Emotion is a complex pattern of responses involving behavioral, experiential and physiological factors. It can be associated with personality, mood, or temperament. Extensive research has been conducted on the relationship between EEG and emotion, many of which involve researchers manually observing EEG signals to identify areas that correspond to certain types of emotions. Recently, the application of machine learning to automate the process of emotion classification in EEG has been extensively studied. In this project, the DEAP dataset is used. Musical clips were used as visual stimuli to elicit different types of emotions from subjects. Emotions are analyzed and classified into 4 regions using the valence arousal model of emotion classification.
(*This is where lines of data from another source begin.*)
-- ==== Sys2Proof/Machine/Drive.lean ====
section
/-! DEFINITION. Machine/Drive.lean: the light-drive channels: setpoints by mode, pump currents, samples (R64, R65, R71-R76). -/

namespace Sys2Proof.Machine

open Sys2Proof

/-! ### Setpoints (R65, R71, R72, R525) -/

/-- Is a channel driven in a mode? A survey launches in WARM, or on the way from STANDBY (R35, R38). -/
def drives (m : Mode) (s : State) (n : Nat) : Bool :=
  let lit := m.measures || surveying s
  !(vget s.light.ldc n).retired && (match n with
    | 2 => lit
    | 6 => s.ochreFitted && (m = .survey || m = .full)
    | 3 | 4 | 5 => lit && pumpUsable s (n - 3)
    | _ => lit || (!m.asleep && m ≠ .standby))

/-- The level that the amplifier serves, 0.1 dBm: that of the DAS slots, in SURVEY Ochre's. -/
def levelNow (m : Mode) (s : State) : Int := if m = .survey then s.ochre.level else s.light.level

/-- The total pump power, uW: in open loop that of the fuse table (R64), in closed loop what the loop makes of the photodiode's
reading in this launch period, which the spec does not state (R65; log 20). -/
def pumpTotal (m : Mode) (s : State) : Nat :=
  if loopClosed s then Config.loopPower s.freeIdx else Config.ampPump (levelNow m s)

/-- The current of a pump, uA: the total is shared equally among the pumps that may be driven (R64); threshold plus share over
slope (R65). In closed loop a pump may have no binning: then its current for a power is a free value (log 20). -/
def pumpCurrent (m : Mode) (s : State) (i : Nat) : Int :=
  let share : Rat := (pumpTotal m s : Rat) / (usablePumps s).length
  let slope := vget s.light.cfg.slope i
  if slope = 0 then Config.pumpDrive i share.floor.toNat
  else 100 * vget s.light.cfg.thresh i + (1000 * share / slope).floor

/-- What a channel's loop asks for, uA. A channel that is driven already keeps its current, but for the pumps, which follow the
level each launch period, and the TEC. -/
def demandOf (m : Mode) (s : State) (n : Nat) : Int :=
  let d := vget s.light.ldc n
  if inR n 3 5 then pumpCurrent m s (n - 3)
  else if d.enabled && n ≠ 7 then d.demand
  else Config.driveCurrent n s.freeIdx

/-- A demand held within the ceiling; only LDC7 goes below 0 (R71). -/
def clampTo (s : State) (n : Nat) (v : Int) : Int :=
  let c : Int := ldcCeiling s n
  if n = 7 then max (-c) (min c v) else max 0 (min c v)

/-- A channel set for a mode; one that is not driven is at 0 A. -/
def driveChannel (m : Mode) (s : State) (n : Nat) : Ldc :=
  let d := vget s.light.ldc n
  if drives m s n then
    let v := demandOf m s n
    { d with enabled := true, demand := v, setpoint := clampTo s n v, atCeil := ldcCeiling s n < v.natAbs }
  else { d with enabled := false, setpoint := 0, demand := 0, iAnode := 0, iReturn := 0, vOut := 0, headroom := 0, atCeil := false,
                pOpt := 0 }

/-- The channels set for a mode. -/
def setDrives (m : Mode) (s : State) : State :=
  { s.took with light.ldc := Vector.ofFn (fun i => driveChannel m s i.val) }

/-- The drive as the mode in force asks. -/
def refreshDrives (s : State) : State := setDrives s.runMode s

/-- New currents of channels that a calibration step has trimmed (R71). -/
def redrive (ns : List Nat) (s : State) : State :=
  refreshDrives { s with light.ldc := ns.foldl (fun v n => vmod v n (fun d => { d with enabled := false })) s.light.ldc }

/-! ### Samples (R73, R76) -/

/-- The limit of a difference between anode and return current, uA: 2 % of the setpoint or 5 mA, whichever is larger (R76). -/
def shortLimit (d : Ldc) : Rat := max 5000 ((d.setpoint.natAbs : Rat) / 50)

/-- The samples of a channel between two case readings, one each microsecond for 10 ms (R68, R76). -/
def samplesOf (n idx : Nat) : List (Int × Int × Nat) := (List.range 10000).map (Config.driveSample n idx)

/-- The launches of a launch period: probe lengths in ps (R51, R54, R150); of a survey, its pulse of 100 ns (R35). -/
def pulsesNow (s : State) : List Nat :=
  if surveying s then [100000]
  else ((List.range 8).filter (launches s)).map (fun k =>
    if k = 7 && (s.runMode = .survey || s.runMode = .full) then s.ochre.cfg.pulseLen * 1000 else s.light.plan.probe)

/-- The pulses of LDC2 between two case readings: the launches of 10 ms. -/
def gateTimes (s : State) : List Nat :=
  let tl := if surveying s then 1250000000 else periodOf s s.runMode
  (List.replicate (10000000000 / max 1 tl) (pulsesNow s)).flatten

/-- The samples of LDC2, pulse by pulse: one each microsecond while the gate is open, and at least one (R73, R76). -/
def soaSamples (s : State) (idx : Nat) : List (Nat × List (Int × Int × Nat)) :=
  let ps := gateTimes s
  ((List.range ps.length).zip ps).map (fun x =>
    (x.2, (List.range (max 1 (x.2 / 1000000))).map (fun j => Config.driveSample 2 idx (1000 * x.1 + j))))

/-- The mean of a list, rounded down. -/
def meanInt (l : List Int) : Int := if l.isEmpty then 0 else l.sum / l.length

/-- The readings of a channel from its samples (R73): currents as means over `ms`, those of the last 1 ms; voltage and headroom of
the last sample; the counter of samples beyond the limit of R76, and `full` more pulses or samples at the compliance limit. -/
def readFrom (s : State) (n : Nat) (d : Ldc) (xs ms : List (Int × Int × Nat)) (full : Nat) : Ldc :=
  let v := ((xs.getLast?).map (fun x => x.2.2)).getD d.vOut
  let a := meanInt (ms.map (·.1))
  { d with
    iAnode := a, iReturn := meanInt (ms.map (fun x => x.2.1)), vOut := v, headroom := complianceOf n - v,
    pOpt := if inR n 3 5 then pumpAt s (n - 3) a.toNat else 0,
    mismatch := satAdd d.mismatch (xs.filter (fun x => shortLimit d < ((x.1 - x.2.1).natAbs : Rat))).length,
    comply := satAdd d.comply full }

/-- A channel's readings (R73). LDC2 is read while its gate is open: means over the gate-open time of the last 1 ms, and one count
per pulse of 20 ns or longer that reaches the compliance limit (R78). -/
def readChannel (s : State) (n : Nat) : Ldc :=
  let d := vget s.light.ldc n
  let full (x : Int × Int × Nat) : Bool := complianceOf n ≤ x.2.2
  if !d.enabled then d
  else if n = 2 then
    let ps := soaSamples s s.freeIdx
    let xs := ps.flatMap (·.2)
    let last := (ps.drop (ps.length - max 1 (ps.length / 10))).flatMap (·.2)
    if xs.isEmpty then d else readFrom s n d xs last (ps.filter (fun p => 20000 ≤ p.1 && p.2.any full)).length
  else
    let xs := samplesOf n s.freeIdx
    readFrom s n d xs (xs.drop 9000) (xs.filter full).length

/-- Readings of the driven channels. -/
def measureDrives (s : State) : State :=
  { s.took with light.ldc := Vector.ofFn (fun i => readChannel s i.val) }

end Sys2Proof.Machine
end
This project utilizes raw EEG signals with some preprocessing to classify participants' emotional responses to video stimuli. Many deep learning models have been proposed in this field, but most of them first apply transformations such as discrete wavelet transform or power spectral density calculation on EEG. In this project, 1D CNN was applied on the raw EEG signal, achieving 75% Weighted accuracy, illustrates the power of a deep learning model.

2. Theoretical aspects

2.1 Valence arousal model

The proposed project plans to use the valence arousal model to describe emotions more quantitatively. In this model, . One can place each emotional state on a two-dimensional plane with arousal and valence. as x-axis and y-axis respectively (as shown in Figure 1). Dominance can also be considered as a third dimension to gain a deeper understanding of emotional states. Valence can range from unpleasant to pleasant, while arousal can range from inactive to active. The valence arousal space can be divided into four quadrants, low arousal/low price, low arousal/high price, high arousal/low price, and high arousal/high price. Valence arousal can also be determined using linear regression.

2.2.DEAP data set

The DEAP dataset was obtained in the following way. Initially, the researchers used a novel stimulus selection method and collected a large set of video clips. Then 1. Extract the smallest fragment of the video clip used in the experiment. This is followed by subjective testing to select the most suitable video clips. Participants then participated in dataset collection and had their EEG signals recorded using 32 active silver chloride electrodes at a sampling rate of 512Hz. Afterwards, each participant rated them on valence and arousal. To maximize the intensity of the emotions obtained, the strongest volunteer ratings were chosen, while a less variable video type was selected. The DEAP dataset is the largest publicly-contributed dataset for spontaneous emotion analysis from physiological signals. It is also the only database that uses musical excerpts as emotional stimuli.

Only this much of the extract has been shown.